_The task_. The line with "### Levels -/", the line with "split | apply DevStep.dev", and all lines between them in the material below: return these exactly, and no others.
:::::
/-! ### freeHiLo -/

@[simp] theorem State.freeHiLo_params : s.freeHiLo.params = s.params := rfl
@[simp] theorem State.freeHiLo_gpr : s.freeHiLo.gpr = s.gpr := rfl
@[simp] theorem State.freeHiLo_pc : s.freeHiLo.pc = s.pc := rfl
@[simp] theorem State.freeHiLo_pending : s.freeHiLo.pending = s.pending := rfl
@[simp] theorem State.freeHiLo_inDelaySlot : s.freeHiLo.inDelaySlot = s.inDelaySlot := rfl
@[simp] theorem State.freeHiLo_hi : s.freeHiLo.hi = s.draw := rfl
@[simp] theorem State.freeHiLo_lo : s.freeHiLo.lo = (s.drawn 1).draw := rfl
@[simp] theorem State.freeHiLo_llBit : s.freeHiLo.llBit = s.llBit := rfl
@[simp] theorem State.freeHiLo_cp0 : s.freeHiLo.cp0 = s.cp0 := rfl
@[simp] theorem State.freeHiLo_tlb : s.freeHiLo.tlb = s.tlb := rfl
@[simp] theorem State.freeHiLo_icache : s.freeHiLo.icache = s.icache := rfl
@[simp] theorem State.freeHiLo_dcache : s.freeHiLo.dcache = s.dcache := rfl
@[simp] theorem State.freeHiLo_drseg : s.freeHiLo.drseg = s.drseg := rfl
@[simp] theorem State.freeHiLo_ejtag : s.freeHiLo.ejtag = s.ejtag := rfl
@[simp] theorem State.freeHiLo_stepped : s.freeHiLo.stepped = s.stepped := rfl
@[simp] theorem State.freeHiLo_waiting : s.freeHiLo.waiting = s.waiting := rfl
@[simp] theorem State.freeHiLo_powerMode : s.freeHiLo.powerMode = s.powerMode := rfl
@[simp] theorem State.freeHiLo_nmiReq : s.freeHiLo.nmiReq = s.nmiReq := rfl
@[simp] theorem State.freeHiLo_dintReq : s.freeHiLo.dintReq = s.dintReq := rfl
@[simp] theorem State.freeHiLo_resetReq : s.freeHiLo.resetReq = s.resetReq := rfl
@[simp] theorem State.freeHiLo_wbuf : s.freeHiLo.wbuf = s.wbuf := rfl
@[simp] theorem State.freeHiLo_mem : s.freeHiLo.mem = s.mem := rfl
@[simp] theorem State.freeHiLo_io : s.freeHiLo.io = s.io := rfl
@[simp] theorem State.freeHiLo_dev : s.freeHiLo.dev = s.dev := rfl
@[simp] theorem State.freeHiLo_console : s.freeHiLo.console = s.console := rfl
@[simp] theorem State.freeHiLo_agenda : s.freeHiLo.agenda = s.agenda := rfl
@[simp] theorem State.freeHiLo_between : s.freeHiLo.between = s.between := rfl
@[simp] theorem State.freeHiLo_free : s.freeHiLo.free = s.free + 2 := rfl

/-! ### setTlb -/

@[simp] theorem State.setTlb_params (i : Nat) (e : TlbEntry) : (s.setTlb i e).params = s.params := rfl
@[simp] theorem State.setTlb_gpr (i : Nat) (e : TlbEntry) : (s.setTlb i e).gpr = s.gpr := rfl
@[simp] theorem State.setTlb_pc (i : Nat) (e : TlbEntry) : (s.setTlb i e).pc = s.pc := rfl
@[simp] theorem State.setTlb_pending (i : Nat) (e : TlbEntry) : (s.setTlb i e).pending = s.pending := rfl
@[simp] theorem State.setTlb_inDelaySlot (i : Nat) (e : TlbEntry) : (s.setTlb i e).inDelaySlot = s.inDelaySlot := rfl
@[simp] theorem State.setTlb_hi (i : Nat) (e : TlbEntry) : (s.setTlb i e).hi = s.hi := rfl
@[simp] theorem State.setTlb_lo (i : Nat) (e : TlbEntry) : (s.setTlb i e).lo = s.lo := rfl
@[simp] theorem State.setTlb_llBit (i : Nat) (e : TlbEntry) : (s.setTlb i e).llBit = s.llBit := rfl
@[simp] theorem State.setTlb_cp0 (i : Nat) (e : TlbEntry) : (s.setTlb i e).cp0 = s.cp0 := rfl
@[simp] theorem State.setTlb_icache (i : Nat) (e : TlbEntry) : (s.setTlb i e).icache = s.icache := rfl
@[simp] theorem State.setTlb_dcache (i : Nat) (e : TlbEntry) : (s.setTlb i e).dcache = s.dcache := rfl
@[simp] theorem State.setTlb_drseg (i : Nat) (e : TlbEntry) : (s.setTlb i e).drseg = s.drseg := rfl
@[simp] theorem State.setTlb_ejtag (i : Nat) (e : TlbEntry) : (s.setTlb i e).ejtag = s.ejtag := rfl
@[simp] theorem State.setTlb_stepped (i : Nat) (e : TlbEntry) : (s.setTlb i e).stepped = s.stepped := rfl
@[simp] theorem State.setTlb_waiting (i : Nat) (e : TlbEntry) : (s.setTlb i e).waiting = s.waiting := rfl
@[simp] theorem State.setTlb_powerMode (i : Nat) (e : TlbEntry) : (s.setTlb i e).powerMode = s.powerMode := rfl
@[simp] theorem State.setTlb_nmiReq (i : Nat) (e : TlbEntry) : (s.setTlb i e).nmiReq = s.nmiReq := rfl
@[simp] theorem State.setTlb_dintReq (i : Nat) (e : TlbEntry) : (s.setTlb i e).dintReq = s.dintReq := rfl
@[simp] theorem State.setTlb_resetReq (i : Nat) (e : TlbEntry) : (s.setTlb i e).resetReq = s.resetReq := rfl
@[simp] theorem State.setTlb_wbuf (i : Nat) (e : TlbEntry) : (s.setTlb i e).wbuf = s.wbuf := rfl
@[simp] theorem State.setTlb_mem (i : Nat) (e : TlbEntry) : (s.setTlb i e).mem = s.mem := rfl
@[simp] theorem State.setTlb_io (i : Nat) (e : TlbEntry) : (s.setTlb i e).io = s.io := rfl
@[simp] theorem State.setTlb_dev (i : Nat) (e : TlbEntry) : (s.setTlb i e).dev = s.dev := rfl
@[simp] theorem State.setTlb_console (i : Nat) (e : TlbEntry) : (s.setTlb i e).console = s.console := rfl
@[simp] theorem State.setTlb_agenda (i : Nat) (e : TlbEntry) : (s.setTlb i e).agenda = s.agenda := rfl
@[simp] theorem State.setTlb_between (i : Nat) (e : TlbEntry) : (s.setTlb i e).between = s.between := rfl
@[simp] theorem State.setTlb_free (i : Nat) (e : TlbEntry) : (s.setTlb i e).free = s.free := rfl

/-! ### setDline -/

@[simp] theorem State.setDline_params (k : Nat) (l : CacheLine) : (s.setDline k l).params = s.params := rfl
@[simp] theorem State.setDline_gpr (k : Nat) (l : CacheLine) : (s.setDline k l).gpr = s.gpr := rfl
@[simp] theorem State.setDline_pc (k : Nat) (l : CacheLine) : (s.setDline k l).pc = s.pc := rfl
@[simp] theorem State.setDline_pending (k : Nat) (l : CacheLine) : (s.setDline k l).pending = s.pending := rfl
@[simp] theorem State.setDline_inDelaySlot (k : Nat) (l : CacheLine) : (s.setDline k l).inDelaySlot = s.inDelaySlot := rfl
@[simp] theorem State.setDline_hi (k : Nat) (l : CacheLine) : (s.setDline k l).hi = s.hi := rfl
@[simp] theorem State.setDline_lo (k : Nat) (l : CacheLine) : (s.setDline k l).lo = s.lo := rfl
@[simp] theorem State.setDline_llBit (k : Nat) (l : CacheLine) : (s.setDline k l).llBit = s.llBit := rfl
@[simp] theorem State.setDline_cp0 (k : Nat) (l : CacheLine) : (s.setDline k l).cp0 = s.cp0 := rfl
@[simp] theorem State.setDline_tlb (k : Nat) (l : CacheLine) : (s.setDline k l).tlb = s.tlb := rfl
@[simp] theorem State.setDline_icache (k : Nat) (l : CacheLine) : (s.setDline k l).icache = s.icache := rfl
@[simp] theorem State.setDline_dcache (k : Nat) (l : CacheLine) : (s.setDline k l).dcache = Sparse.set lineDefault k l s.dcache := rfl
@[simp] theorem State.setDline_drseg (k : Nat) (l : CacheLine) : (s.setDline k l).drseg = s.drseg := rfl
@[simp] theorem State.setDline_ejtag (k : Nat) (l : CacheLine) : (s.setDline k l).ejtag = s.ejtag := rfl
@[simp] theorem State.setDline_stepped (k : Nat) (l : CacheLine) : (s.setDline k l).stepped = s.stepped := rfl
@[simp] theorem State.setDline_waiting (k : Nat) (l : CacheLine) : (s.setDline k l).waiting = s.waiting := rfl
@[simp] theorem State.setDline_powerMode (k : Nat) (l : CacheLine) : (s.setDline k l).powerMode = s.powerMode := rfl
@[simp] theorem State.setDline_nmiReq (k : Nat) (l : CacheLine) : (s.setDline k l).nmiReq = s.nmiReq := rfl
@[simp] theorem State.setDline_dintReq (k : Nat) (l : CacheLine) : (s.setDline k l).dintReq = s.dintReq := rfl
@[simp] theorem State.setDline_resetReq (k : Nat) (l : CacheLine) : (s.setDline k l).resetReq = s.resetReq := rfl
@[simp] theorem State.setDline_wbuf (k : Nat) (l : CacheLine) : (s.setDline k l).wbuf = s.wbuf := rfl
@[simp] theorem State.setDline_mem (k : Nat) (l : CacheLine) : (s.setDline k l).mem = s.mem := rfl
@[simp] theorem State.setDline_io (k : Nat) (l : CacheLine) : (s.setDline k l).io = s.io := rfl
@[simp] theorem State.setDline_dev (k : Nat) (l : CacheLine) : (s.setDline k l).dev = s.dev := rfl
@[simp] theorem State.setDline_console (k : Nat) (l : CacheLine) : (s.setDline k l).console = s.console := rfl
@[simp] theorem State.setDline_agenda (k : Nat) (l : CacheLine) : (s.setDline k l).agenda = s.agenda := rfl
@[simp] theorem State.setDline_between (k : Nat) (l : CacheLine) : (s.setDline k l).between = s.between := rfl
@[simp] theorem State.setDline_free (k : Nat) (l : CacheLine) : (s.setDline k l).free = s.free := rfl
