-- ==== Sys2Proof/Laws/Devices.lean ====
section
/-! SUPPORT. Every operation of a device is a step of the device part alone. One lemma per operation. -/

set_option linter.unreachableTactic false
set_option linter.unusedTactic false

namespace Sys2Proof.Machine

/-! ### Levels -/

theorem State.setUart_dev {s t : State} {u : BitVec 2} {v : Uart} (h : DevStep s t) : DevStep s (State.setUart t u v) := by
  unfold State.setUart
  try dsimp only
  with_reducible repeat' first | exact h | apply DevStep.ioMod | apply DevStep.ioSet | apply DevStep.drawn | split | apply DevStep.dev

theorem ioResetAll_dev {s t : State} {l : List Nat} (h : DevStep s t) : DevStep s (ioResetAll t l) := by
  induction l generalizing t with
  | nil => exact h
  | cons a as ih => exact ih h.ioSet

/-! ### DevPlatform -/

theorem plainWrite_dev {s t : State} {a : Nat} {mask v : Word} (h : DevStep s t) : DevStep s (plainWrite a mask v t) := by
  unfold plainWrite
  try dsimp only
  with_reducible repeat' first | exact h | apply DevStep.ioMod | apply DevStep.ioSet | apply DevStep.drawn | split

theorem andWrite_dev {s t : State} {a : Nat} {mask clear v : Word} (h : DevStep s t) : DevStep s (andWrite a mask clear v t) := by
  unfold andWrite
  try dsimp only
  with_reducible repeat' first | exact h | apply DevStep.ioMod | apply DevStep.ioSet | apply DevStep.drawn | split

theorem plainRead_dev {s t : State} {a : Nat} (h : DevStep s t) : ReadStep s (plainRead a t) := by
  unfold plainRead
  try dsimp only
  with_reducible repeat' first | exact h | apply DevStep.ioMod | apply DevStep.ioSet | apply DevStep.drawn | split | apply ReadStep.mk

theorem freeRead_dev {s t : State} (h : DevStep s t) : ReadStep s (freeRead t) := by
  unfold freeRead
  try dsimp only
  with_reducible repeat' first | exact h | apply DevStep.ioMod | apply DevStep.ioSet | apply DevStep.drawn | split | apply ReadStep.mk

theorem writeCpccr0_dev {s t : State} {v : Word} (h : DevStep s t) : Res.Dev s (writeCpccr0 v t) := by
  unfold writeCpccr0
  try dsimp only
  with_reducible repeat' first | exact h | apply DevStep.ioMod | apply DevStep.ioSet | apply DevStep.drawn | apply plainWrite_dev | apply Res.Dev.okI | exact Res.Dev.refusedI | split

theorem writeCppcr_dev {s t : State} {v : Word} (h : DevStep s t) : Res.Dev s (writeCppcr v t) := by
  unfold writeCppcr
  try dsimp only
  with_reducible repeat' first | exact h | apply DevStep.ioMod | apply DevStep.ioSet | apply DevStep.drawn | apply Res.Dev.okI | exact Res.Dev.refusedI | split

theorem writeCpm_dev {s t : State} {a : Nat} {mask v : Word} (h : DevStep s t) : Res.Dev s (writeCpm a mask v t) := by
  unfold writeCpm
  try dsimp only
  with_reducible repeat' first | exact h | apply DevStep.ioMod | apply DevStep.ioSet | apply DevStep.drawn | apply plainWrite_dev | apply andWrite_dev | apply writeCpccr0_dev | apply writeCppcr_dev | apply Res.Dev.okI | exact Res.Dev.refusedI | split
:::::
_Result for this exercise_.
/-! ### Levels -/

theorem State.setUart_dev {s t : State} {u : BitVec 2} {v : Uart} (h : DevStep s t) : DevStep s (State.setUart t u v) := by
  unfold State.setUart
  try dsimp only
  with_reducible repeat' first | exact h | apply DevStep.ioMod | apply DevStep.ioSet | apply DevStep.drawn | split | apply DevStep.dev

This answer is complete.